Le canal à Saint Gilles

 

Voyant l'effet salutaire produit par le travail de son prédécesseur, Paulin Talabot conçut le projet d'opérer une amélioration plus radicale, en substituant l'eau douce à l'eau salée dans la section d'Aigues-Mortes à Saint-Gilles, et dans le canal de Sylvéréal. A cet effet, il établit près d'Aigues-Mortes une écluse (dite de garde), à trois entrées et à cinq portes; ouvrage dont le mécanisme ingénieux laisse un libre passage à l'écoulement des eaux provenant des deux canaux, quand leur niveau est supérieur à celui de la mer; et, dans le cas contraire, empêche celle-ci de pénétrer.

 

Cet ouvrage, terminé en .1834, atteignit parfaitement son but.
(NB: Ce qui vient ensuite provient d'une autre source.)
/-- 40_number_theory.md R105: the completion of MODINV, its two errors in the order of the checks, and its result. -/
def Obligations.ModinvCompletion : Prop :=
  ∀ (s : State) (p : Snapshot) (n : Nat), s.seq = .busy p n →
    ((egcd (sext32 p.a) (sext32 p.b)).g ≠ 1 →
      exec .modinv s = .next { s with errcode := .invalidKey, done := true, seq := .idle }) ∧
    ((egcd (sext32 p.a) (sext32 p.b)).g = 1 → sext32 p.b = 0 →
      exec .modinv s = .next { s with errcode := .zeroModulus, done := true, seq := .idle }) ∧
    ((egcd (sext32 p.a) (sext32 p.b)).g = 1 → sext32 p.b ≠ 0 →
      exec .modinv s = .next { s with
        res0 := word (fmod (egcd (sext32 p.a) (sext32 p.b)).x (sext32 p.b))
        errcode := .none
        done := true
        seq := .idle })

/-- 40_number_theory.md R106: on success RES0 is the inverse modulo m, in [0, m) for m > 0 and there the only one, and in
(m, 0] for m < 0. -/
def Obligations.ModinvSuccessIsTheInverse : Prop :=
  ∀ (s t : State) (p : Snapshot) (n : Nat), s.seq = .busy p n → exec .modinv s = .next t → t.errcode = .none →
    sext32 p.b ∣ sext32 p.a * sext32 t.res0 - 1 ∧
    (0 < sext32 p.b → 0 ≤ sext32 t.res0 ∧ sext32 t.res0 < sext32 p.b ∧
      ∀ r, 0 ≤ r → r < sext32 p.b → sext32 p.b ∣ sext32 p.a * r - 1 → r = sext32 t.res0) ∧
    (sext32 p.b < 0 → sext32 p.b < sext32 t.res0 ∧ sext32 t.res0 ≤ 0)

/-- 40_number_theory.md R107: which operands give which outcome, and the table for m = 26. -/
def Obligations.ModinvOutcomeLaw : Prop :=
  ∀ (s : State) (p : Snapshot) (n : Nat), s.seq = .busy p n →
    ∃ t, exec .modinv s = .next t ∧
      (t.errcode = .zeroModulus ↔ sext32 p.a = 1 ∧ sext32 p.b = 0) ∧
      (t.errcode = .none ↔
        (0 < sext32 p.a ∧ Int.gcd (sext32 p.a) (sext32 p.b) = 1 ∧ sext32 p.b ≠ 0) ∨
        (sext32 p.a = 0 ∧ sext32 p.b = 1)) ∧
      (t.errcode = .zeroModulus ∨ t.errcode = .none ∨ t.errcode = .invalidKey) ∧
      (sext32 p.b = 26 → 0 ≤ sext32 p.a → sext32 p.a ≤ 25 →
        (t.errcode = .none ↔ sext32 p.a ∈ ([1, 3, 5, 7, 9, 11, 15, 17, 19, 21, 23, 25] : List Int))) ∧
      (∀ e ∈ ([(1, 1), (3, 9), (5, 21), (7, 15), (9, 3), (11, 19), (15, 7), (17, 23), (19, 11), (21, 5), (23, 17),
          (25, 25)] : List (Int × Int)),
        sext32 p.b = 26 → sext32 p.a = e.1 → t.res0 = word e.2)

/-- 41_affine_datapath.md R121: the completion of KEYSET; it replaces the whole key and never fails. -/
def Obligations.KeysetCompletion : Prop :=
  ∀ (s : State) (p : Snapshot) (n : Nat), s.seq = .busy p n →
    ((egcd (sext32 p.a) 26).g = 1 →
      exec .keyset s = .next { s with
        keya := p.a
        keyb := p.b
        keyinv := word (fmod (egcd (sext32 p.a) 26).x 26)
        keyv := true
        errcode := .none
        done := true
        seq := .idle }) ∧
    ((egcd (sext32 p.a) 26).g ≠ 1 →
      exec .keyset s = .next { s with
        keya := p.a
        keyb := p.b
        keyinv := 0#32
        keyv := false
        errcode := .none
        done := true
        seq := .idle })

/-- 41_affine_datapath.md R122: KEYSET's inverse is MODINV's with modulus 26, and KEYV = 0 exactly when MODINV fails. -/
def Obligations.KeysetInverseIsModinvOf26 : Prop :=
  ∀ (s : State) (p : Snapshot) (n : Nat), s.seq = .busy p n →
    ∃ t u, exec .keyset s = .next t ∧ exec .modinv { s with seq := .busy { p with b := 26#32 } n } = .next u ∧
      (u.errcode = .none → t.keyinv = u.res0 ∧ t.keyv = true) ∧
      (t.keyv = false ↔ u.errcode = .invalidKey) ∧ u.errcode ≠ .zeroModulus

/-- 41_affine_datapath.md R123: the completion of ENC_IDX for every index and every key; KEYV is not read. -/
def Obligations.EncIdxCompletion : Prop :=
  ∀ (s : State) (p : Snapshot) (n : Nat), s.seq = .busy p n →
    exec .encIdx s = .next { s with
      res0 := word (fmod (sext32 p.ka * sext32 p.a + sext32 p.kb) 26)
      errcode := .none
      done := true
      seq := .idle } ∧
    (word (fmod (sext32 p.ka * sext32 p.a + sext32 p.kb) 26)).toNat ≤ 25

/-- 41_affine_datapath.md R124: ENC_IDX depends on the residues of its operands only. -/
def Obligations.EncIdxDependsOnResidues : Prop :=
  ∀ (s : State) (p : Snapshot) (n : Nat), s.seq = .busy p n →
    exec .encIdx s = .next { s with
      res0 := word (fmod (fmod (sext32 p.ka) 26 * fmod (sext32 p.a) 26 + fmod (sext32 p.kb) 26) 26)
      errcode := .none
      done := true
      seq := .idle }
Les deux canaux, jusque-là salés, sont depuis cette époque alimentés exclusivement par les eaux douces dérivées du grand Rhône à Beaucaire, et du petit Rhône à Sylvéréal, au grand profit des propriétés riveraines.

 

L'idée, comme on voit, était bien simple; seulement il fallait l'avoir ! Ce premier succès fit le plus grand honneur à Paulin Talabot, et lui valut une confiance que des travaux ultérieurs, bien autrement considérables, devaient pleinement justifier.

 

Le Baron Ernouf, 1886.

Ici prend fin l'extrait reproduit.